Write down an expression in terms of \(\theta \) for

(i)     \(x\) ;

(ii)    \(y\) .

Let the area of the rectangle be A.

Show that \(A = 18\sin 2\theta \) .

(i)     Find \(\frac{{{\rm{d}}A}}{{{\rm{d}}\theta }}\) .

(ii)    Hence, find the exact value of \(\theta \) which maximizes the area of the rectangle.

(iii)   Use the second derivative to justify that this value of \(\theta \) does give a maximum.
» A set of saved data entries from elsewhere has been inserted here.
-- ==== Sys2Proof/Machine/Guardrail.lean ====
section
/-!
DEFINITION. Guardrail (13): stops and their causes, sensor frames and the counted evaluation, direct inputs,
release, faults, heartbeat and the weight record.
-/

namespace Sys2Proof.Machine

/-! ## Stops (R493, R495, R496) -/

/-- The GUARDRAIL page. -/
def grdPage : Nat := 0x0022_0000

/-- Guardrail runs: enabled, in RUN, IDLE or SLEEP (R500). -/
def grdOn (s : State) : Bool := pageOn s grdPage && decide (s.pwr.mode = .awake)

/-- The stop outputs as driven: STOP_N[k] is low while stop k is latched, and every one of them while PORST_N is
low or the island has no power (R482, R501). -/
def pinStopLow (s : State) (k : Nat) : Bool :=
  bit s.grd.stopped k || s.rst.porstLow || s.rst.held || decide (s.pwr.mode ≠ .awake)

/-- GRD_CAUSEk (R503). -/
def causeWord (g : GrdCause) : Nat :=
  g.direct * 2 ^ 24 + g.stale * 2 ^ 16 + g.votes * 2 ^ 4 + ofBool g.fault * 2 ^ 3

/-- Assert the stops of a mask with the cause that each has (R493, R495, R496): those not latched are latched,
counted and reported. -/
def assertStops (s : State) (mask : Nat) (cause : Nat → GrdCause) : State :=
  let new := (List.range 4).filter (fun k => bit mask k && !bit s.grd.stopped k)
  if new.isEmpty then s
  else
    let g := s.grd
    let s1 := { s with grd := { g with
      stopped := g.stopped ||| maskOf new,
      causes := new.foldl (fun t k => tset t k (cause k)) g.causes,
      stops := min (g.stops + new.length) (2 ^ 32 - 1) } }
    emitDev s1 .grdStop (leBytes 1 (maskOf new) ++ new.flatMap (fun k => leBytes 4 (causeWord (cause k))) ++
      leBytes 8 (Config.freeTime s.draws))

/-- A fault (R498): all four stops, GRD_LATCH.FAULT, and the heartbeat stops. -/
def grdFault (s : State) : State :=
  let s1 := assertStops s 15 (fun _ => { fault := true })
  if s.grd.fault then s1 else emitDev { s1 with grd := { s1.grd with fault := true } } .grdFault []

/-- Guardrail starts with all four stops latched (R499, R501): P false, no slot heard, nothing on the bus. -/
def grdStart (s : State) : State :=
  { s with grd := { s.grd with
    stopped := 15, fault := false, prevVote := 0, asserted := 0, stale := 0, heard := [], bus := none, waiting := [] } }

/-- Guardrail is disabled (R499): all four stops are asserted. -/
def grdHalt (s : State) : State :=
  let s1 := assertStops s 15 (fun _ => {})
  { s1 with grd := { s1.grd with bus := none, waiting := [], asserted := 0, stale := 0 } }

/-! ## The evaluation (R485, R489 to R491) -/

/-- A live register of a sensor slot (R503). -/
def slotReg (s : State) (n : Nat) : Nat := live s (0x0022_0080 + 0x10 * n)

/-- A sensor slot is enabled. -/
def slotOn (s : State) (n : Nat) : Bool := bit (slotReg s n) 31

/-- The weight record, zeros while none is loaded. -/
def grdRecord (s : State) : Bytes := s.grd.weights.getD []

/-- Feature `i` (R485, R489): 0 for a disabled slot and for one that no frame has reached. -/
def grdFeature (s : State) (i : Nat) : Int :=
  if slotOn s (i / 4) && s.grd.heard.contains (i / 4) then
    let r := grdRecord s
    let x : Int := ((tget s.grd.readings 0 i : Nat) : Int)
    sat (-128) 127 (rne ((x - toSigned 16 (field r (0x08 + 2 * i) 2)) * toSigned 16 (field r (0x28 + 2 * i) 2)) 256)
  else 0

/-- One layer of the network (R490): its number, the offsets of its weights and biases, and its outputs. -/
def grdLayer (r : Bytes) (n wOff bOff outs : Nat) (ins : List Int) : List Int :=
  let q := 0x48 + 4 * n
  (List.range outs).map (fun o =>
    let ws := (List.range ins.length).map (fun i => toSigned 8 (field r (wOff + o * ins.length + i) 1))
    let acc := toSigned 32 (field r (bOff + 4 * o) 4) + ((ws.zip ins).map (fun p => p.1 * p.2)).sum
    let a := if bit (field r (q + 3) 1) 0 then max acc 0 else acc
    sat (-128) 127 (rne (a * (field r q 2 : Nat)) (2 ^ field r (q + 2) 1)))

/-- The four scores of the network 16-32-16-4 (R488, R490). -/
def grdScores (r : Bytes) (fs : List Int) : List Int :=
  grdLayer r 2 0x460 0x560 4 (grdLayer r 1 0x260 0x520 16 (grdLayer r 0 0x60 0x4A0 32 fs))

/-- The stops for which the network votes (R491). -/
def netVote (s : State) : Nat :=
  let r := grdRecord s
  let sc := grdScores r ((List.range 16).map (grdFeature s))
  maskOf ((List.range 4).filter (fun k => decide (toSigned 8 (field r (0x54 + k) 1) ≤ sc.getD k 0)))

/-- Rule `i` is true (R491). -/
def ruleHit (s : State) (i : Nat) : Bool :=
  let w := live s (0x0022_00C0 + 4 * i)
  let lim := toSigned 8 w
  bit w 15 && (if bit w 14 then decide (lim < grdFeature s i) else decide (grdFeature s i < lim))

/-- The stops for which a rule votes (R491). -/
def ruleVote (s : State) : Nat :=
  (List.range 16).foldl (fun m i => if ruleHit s i then m ||| bits (live s (0x0022_00C0 + 4 * i)) 11 8 else m) 0

/-- One evaluation (R491): the votes N, R and P, and the stops with at least two of them. -/
def evaluate (s : State) : State :=
  let n := netVote s
  let r := ruleVote s
  let p := s.grd.prevVote
  let hit := (n &&& r) ||| (n &&& p) ||| (r &&& p)
  let s1 := assertStops s hit (fun k =>
    { votes := ofBool (bit n k) + 2 * ofBool (bit r k) + 4 * ofBool (bit p k) })
  { s1 with grd := { s1.grd with prevVote := n ||| r, asserted := hit } }

/-! ## Sensor frames (R483 to R487) -/

/-- One bit step of CRC-8 with polynomial 0x07. -/
def crcStep (c : Nat) : Nat := if bit c 7 then (2 * c % 256) ^^^ 0x07 else 2 * c % 256

/-- CRC-8, polynomial 0x07, initial value 0x00 (R484). -/
def crc8 (b : Bytes) : Nat :=
  b.foldl (fun c x => crcStep (crcStep (crcStep (crcStep (crcStep (crcStep (crcStep (crcStep (c ^^^ x.toNat))))))))) 0

/-- A slot's PERIOD_US elapses (R483): it polls when the bus is free, and otherwise waits for it. -/
def execSensorPoll (slot : Nat) (s : State) : Out :=
  .next (if !grdOn s ∨ !slotOn s slot ∨ 4 ≤ slot then s
    else match s.grd.bus with
      | none => { s with grd := { s.grd with bus := some slot } }
      | some b => if b = slot then s else { s with grd := { s.grd with waiting := insertNum slot s.grd.waiting } })

/-- GRD_SPI_CS_N[k] (R481, R483): low while slot `k` is polled. -/
def pinCsLow (s : State) (k : Nat) : Bool := s.grd.bus == some k

/-- GRD_SPI_SCLK (R481, R503): its rate in kHz during a poll, GCLK divided by 2 × CLK_DIV, and 0 at rest, at the level of the
clock polarity, MODE bit 1 (PRESUMED: the usual numbering of SPI modes, entry 111). -/
def pinSclk (s : State) : Nat := if s.grd.bus.isSome then 500000 / (2 * bits (live s 0x0022_0060) 15 8) else 0
def pinSclkRest (s : State) : Bool := bit (live s 0x0022_0060) 1

/-- What GRD_SPI_MOSI carries in a poll (R481, R483, R503): the slot's first CMD_BYTES command bytes, byte 0 first. -/
def pinMosi (s : State) : Bytes :=
  match s.grd.bus with
  | none => []
  | some n =>
    (leBytes 4 (live s (0x0022_0084 + 0x10 * n)) ++ leBytes 4 (live s (0x0022_0088 + 0x10 * n))).take (bits (slotReg s n) 19 16)

/-- The bus frees, and the lowest waiting slot polls (R483). -/
def freeBus (s : State) : State :=
  { s with grd := { s.grd with bus := s.grd.waiting.head?, waiting := s.grd.waiting.tail } }

/-- A poll's frame ends (R484 to R491): a frame that fails its CRC is discarded; an accepted one updates its four
features and starts one evaluation. -/
def execSensorFrame (slot : Nat) (data : Bytes) (s : State) : Out :=
  .next (if !grdOn s ∨ !slotOn s slot ∨ s.grd.bus ≠ some slot then s
    else
      let g := s.grd
      if bit (slotReg s slot) 30 ∧ crc8 (data.take 8) ≠ field data 8 1 then
        freeBus { s with grd := { g with crcErr := min (g.crcErr + 1) (2 ^ 32 - 1) } }
      else
        let s1 := { s with grd := { g with
          frames := min (g.frames + 1) (2 ^ 32 - 1),
          readings := (List.range 4).foldl (fun t i => tset t (4 * slot + i) (field data (2 * i) 2)) g.readings,
          heard := insertNum slot g.heard, stale := g.stale &&& (15 - 2 ^ slot) } }
        freeBus (evaluate s1))

/-- A slot has had no accepted frame for STALE_US (R487). -/
def execGrdStale (slot : Nat) (s : State) : Out :=
  .next (if !grdOn s ∨ 4 ≤ slot ∨ !slotOn s slot then s
    else
      let s1 := assertStops { s with grd := { s.grd with stale := s.grd.stale ||| 2 ^ slot } }
        (live s (0x0022_008C + 0x10 * slot) % 16) (fun _ => { stale := 2 ^ slot })
      emitDev s1 .grdStale (leBytes 1 slot))

/-! ## The direct path (R492) -/

/-- The direct inputs active at given levels that assert a stop. -/
def directOf (s : State) (levels k : Nat) : Nat :=
  maskOf ((List.range 8).filter (fun i =>
    let w := live s (0x0022_0040 + 4 * i)
    bit w k && (bit levels i == bit w 8)))

/-- The stops that the direct inputs assert. -/
def directMask (s : State) (levels : Nat) : Nat :=
  maskOf ((List.range 4).filter (fun k => decide (directOf s levels k ≠ 0)))

/-- The levels of GRD_IN[7:0] change (R492): an active input asserts the stops in its mask without a vote. -/
def execGrdInActive (levels : Nat) (s : State) : Out :=
  let s1 := { s with grd := { s.grd with levels := levels % 256 } }
  .next (if grdOn s then assertStops s1 (directMask s (levels % 256)) (fun k => { direct := directOf s (levels % 256) k })
    else s1)

/-! ## GUARDRAIL_CFG (R494, R500, R502, R545) -/

/-- The stops for which a stale slot asserts. -/
def staleMask (s : State) : Nat :=
  (maskBits s.grd.stale 4).foldl (fun m n => m ||| live s (0x0022_008C + 0x10 * n) % 16) 0

/-- A cause of stop `k` persists (R494): Guardrail does not run, a fault, a direct input, a vote or a stale slot. -/
def causePersists (s : State) (k : Nat) : Bool :=
  !grdOn s || s.grd.fault || bit (directMask s s.grd.levels) k || bit s.grd.asserted k || bit (staleMask s) k

/-- GUARDRAIL_CFG with operation RELEASE (R494, R545). -/
def execRelease (rq : Req) (outputs : Nat) (s : State) : Out :=
  let named := (List.range 4).filter (fun k => bit outputs k)
  let free := named.filter (fun k => !causePersists s k)
  let held := named.filter (fun k => causePersists s k)
  let rose := free.filter (fun k => bit s.grd.stopped k)
  let s1 := { s with grd := { s.grd with stopped := s.grd.stopped &&& (15 - maskOf free) } }
  let s2 := if rose.isEmpty then s1 else emitDev s1 .grdReleased []
  let body := leBytes 1 (maskOf free) ++ leBytes 1 (maskOf held) ++ zeros 2
  .next (if held.isEmpty then replyD s2 rq 0x01E0 .ok .none body
    else replyD s2 rq 0x01E0 .refused .grdReleaseActive body)

/-- GUARDRAIL_CFG with operation DEEP_OVERRIDE (R500). -/
def execDeepOverride (rq : Req) (s : State) : Out :=
  .next (replyD { s with grd := { s.grd with deepOverride := true } } rq 0x01E0 .ok .none [])

/-- A weight record meets R502. -/
def weightsOk (r : Bytes) : Bool :=
  r.length == 1392 && r.take 4 == [0x47, 0x52, 0x44, 0x31] && field r 4 1 == 1 && field r 5 3 == 0 &&
  (slice r 0x58 8).all (· == 0) &&
  (List.range 3).all (fun n => decide (field r (0x4A + 4 * n) 1 ≤ 31) && decide (field r (0x4B + 4 * n) 1 ≤ 1))

/-- GUARDRAIL_CFG with operation LOAD_WEIGHTS (R502), accepted while Guardrail is disabled. -/
def execLoadWeights (rq : Req) (weights : Bytes) (s : State) : Out :=
  .next (if pageOn s grdPage then replyD s rq 0x01E0 .refused .grdLoadEnabled []
    else if !weightsOk weights then replyD s rq 0x01E0 .refused .grdWeightFormat []
    else replyD { s with grd := { s.grd with weights := some weights } } rq 0x01E0 .ok .none (shake256 64 weights))

/-! ## Heartbeat and faults (R497, R498) -/

/-- GRD_HB changes level while Guardrail runs without a fault (R497). -/
def execHeartbeatToggle (s : State) : Out :=
  .next (if grdOn s && !s.grd.fault then { s with grd := { s.grd with hb := !s.grd.hb } } else s)

/-- The parity check of weights and live configuration (R498). -/
def execGrdParityCheck (ok : Bool) (s : State) : Out :=
  .next (if !ok && decide (s.pwr.mode = .awake) then grdFault s else s)

/-- A GCLK gap of more than 1 µs (R498). -/
def execGclkGap (s : State) : Out := .next (if s.pwr.mode = .awake then grdFault s else s)

/-- The Guardrail client's vote refuses DEEP (R500). -/
def grdRefusesDeep (s : State) : Bool := pageOn s grdPage && s.grd.dockHigh && !s.grd.deepOverride

/-- DOCK_N changes (R623, R626): a rising edge aborts an entry to DEEP that has no override, and ends DEEP. -/
def execDockNEdge (level : Bool) (s : State) : Out :=
  let s1 := { s with grd := { s.grd with dockHigh := level } }
  .next (if !level || s.grd.dockHigh then s1
    else
      let s2 := match s.pwr.entry with
        | some e => if e.target = 3 ∧ !s.grd.deepOverride then abortEntry s1 7 1 else s1
        | none => s1
      wakeSource s2)

end Sys2Proof.Machine
end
(i) \(x = 3\cos \theta \)     A1     N1 

(ii) \(y = 3\sin \theta \)     A1     N1

[2 marks]

finding area     (M1)

e.g. \(A = 2x \times 2y\) , \(A = 8 \times \frac{1}{2}bh\) 

substituting     A1

e.g. \(A = 4 \times 3\sin \theta  \times 3\cos \theta \) , \(8 \times \frac{1}{2} \times 3\cos \theta  \times 3\sin \theta \)

\(A = 18(2\sin \theta \cos \theta )\)    A1

\(A = 18\sin 2\theta \)     AG     N0

[3 marks]

(i) \(\frac{{{\rm{d}}A}}{{{\rm{d}}\theta }} = 36\cos 2\theta \)     A2     N2 

(ii) for setting derivative equal to 0     (M1)

e.g. \(36\cos 2\theta  = 0\) , \(\frac{{{\rm{d}}A}}{{{\rm{d}}\theta }} = 0\)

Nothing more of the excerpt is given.